(Stored items)

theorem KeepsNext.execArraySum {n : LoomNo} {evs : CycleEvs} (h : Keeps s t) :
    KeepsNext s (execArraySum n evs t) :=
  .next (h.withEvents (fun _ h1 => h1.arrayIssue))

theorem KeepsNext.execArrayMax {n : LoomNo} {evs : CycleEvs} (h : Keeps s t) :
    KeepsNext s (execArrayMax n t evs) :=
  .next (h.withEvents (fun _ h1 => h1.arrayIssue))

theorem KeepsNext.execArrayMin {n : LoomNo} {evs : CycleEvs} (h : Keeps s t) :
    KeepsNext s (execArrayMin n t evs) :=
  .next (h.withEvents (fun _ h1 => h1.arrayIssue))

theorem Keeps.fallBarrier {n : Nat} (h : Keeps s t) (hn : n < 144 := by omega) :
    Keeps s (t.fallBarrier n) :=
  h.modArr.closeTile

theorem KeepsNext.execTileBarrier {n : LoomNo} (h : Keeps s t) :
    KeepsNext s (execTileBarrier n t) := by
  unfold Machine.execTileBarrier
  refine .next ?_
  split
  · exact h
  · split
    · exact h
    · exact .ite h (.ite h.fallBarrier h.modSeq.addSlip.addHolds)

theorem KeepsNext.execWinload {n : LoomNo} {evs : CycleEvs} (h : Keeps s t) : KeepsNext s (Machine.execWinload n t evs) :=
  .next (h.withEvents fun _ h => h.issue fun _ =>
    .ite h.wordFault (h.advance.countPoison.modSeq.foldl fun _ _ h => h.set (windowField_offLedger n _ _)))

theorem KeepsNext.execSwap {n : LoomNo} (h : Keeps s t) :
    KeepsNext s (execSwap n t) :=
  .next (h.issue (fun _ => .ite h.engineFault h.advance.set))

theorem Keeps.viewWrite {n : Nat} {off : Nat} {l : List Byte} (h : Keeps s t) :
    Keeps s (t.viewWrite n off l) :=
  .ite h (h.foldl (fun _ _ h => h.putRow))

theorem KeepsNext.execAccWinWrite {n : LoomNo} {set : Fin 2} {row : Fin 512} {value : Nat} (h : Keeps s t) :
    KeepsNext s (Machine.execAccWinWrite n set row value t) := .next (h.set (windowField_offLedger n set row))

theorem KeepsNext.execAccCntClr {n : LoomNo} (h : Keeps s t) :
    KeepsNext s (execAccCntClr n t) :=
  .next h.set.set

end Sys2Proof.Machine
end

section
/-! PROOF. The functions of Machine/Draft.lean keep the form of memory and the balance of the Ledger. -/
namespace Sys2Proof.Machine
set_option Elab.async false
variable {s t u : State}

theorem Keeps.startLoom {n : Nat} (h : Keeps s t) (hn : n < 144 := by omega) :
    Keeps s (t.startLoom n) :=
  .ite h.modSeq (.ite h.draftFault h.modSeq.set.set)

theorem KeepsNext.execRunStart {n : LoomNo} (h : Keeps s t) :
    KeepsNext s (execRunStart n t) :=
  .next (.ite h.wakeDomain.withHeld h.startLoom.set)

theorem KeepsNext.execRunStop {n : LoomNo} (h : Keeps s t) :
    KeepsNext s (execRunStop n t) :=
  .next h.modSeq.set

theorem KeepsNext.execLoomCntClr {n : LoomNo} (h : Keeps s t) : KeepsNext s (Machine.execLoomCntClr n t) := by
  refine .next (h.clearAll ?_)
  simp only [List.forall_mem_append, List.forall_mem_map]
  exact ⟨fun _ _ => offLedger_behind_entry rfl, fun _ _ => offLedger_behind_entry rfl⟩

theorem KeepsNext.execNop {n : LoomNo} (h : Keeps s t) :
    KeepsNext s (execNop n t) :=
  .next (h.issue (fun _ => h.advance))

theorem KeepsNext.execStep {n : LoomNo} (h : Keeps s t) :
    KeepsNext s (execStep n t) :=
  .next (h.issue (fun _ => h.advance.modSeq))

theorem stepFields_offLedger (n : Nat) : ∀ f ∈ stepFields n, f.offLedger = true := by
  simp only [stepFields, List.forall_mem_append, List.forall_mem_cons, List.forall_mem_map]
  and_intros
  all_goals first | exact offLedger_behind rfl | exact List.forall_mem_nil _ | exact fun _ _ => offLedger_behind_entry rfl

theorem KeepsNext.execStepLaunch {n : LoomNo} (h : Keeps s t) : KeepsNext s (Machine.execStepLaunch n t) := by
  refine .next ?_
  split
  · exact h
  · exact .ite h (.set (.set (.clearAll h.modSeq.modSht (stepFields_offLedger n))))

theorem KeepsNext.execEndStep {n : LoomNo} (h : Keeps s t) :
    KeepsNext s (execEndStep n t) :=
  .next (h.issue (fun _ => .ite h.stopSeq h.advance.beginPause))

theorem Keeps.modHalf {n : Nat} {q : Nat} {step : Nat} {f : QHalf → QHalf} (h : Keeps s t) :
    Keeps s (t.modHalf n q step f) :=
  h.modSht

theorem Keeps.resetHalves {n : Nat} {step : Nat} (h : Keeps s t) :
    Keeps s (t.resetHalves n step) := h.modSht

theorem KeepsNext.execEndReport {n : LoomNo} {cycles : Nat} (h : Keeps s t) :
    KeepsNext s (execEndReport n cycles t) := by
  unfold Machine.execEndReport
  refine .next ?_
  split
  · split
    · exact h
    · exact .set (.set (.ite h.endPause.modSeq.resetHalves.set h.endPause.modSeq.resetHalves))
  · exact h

> Goal of the exercise
In the data, how many lines hold the word "advance"? State that number alone.

> Solution to this problem
5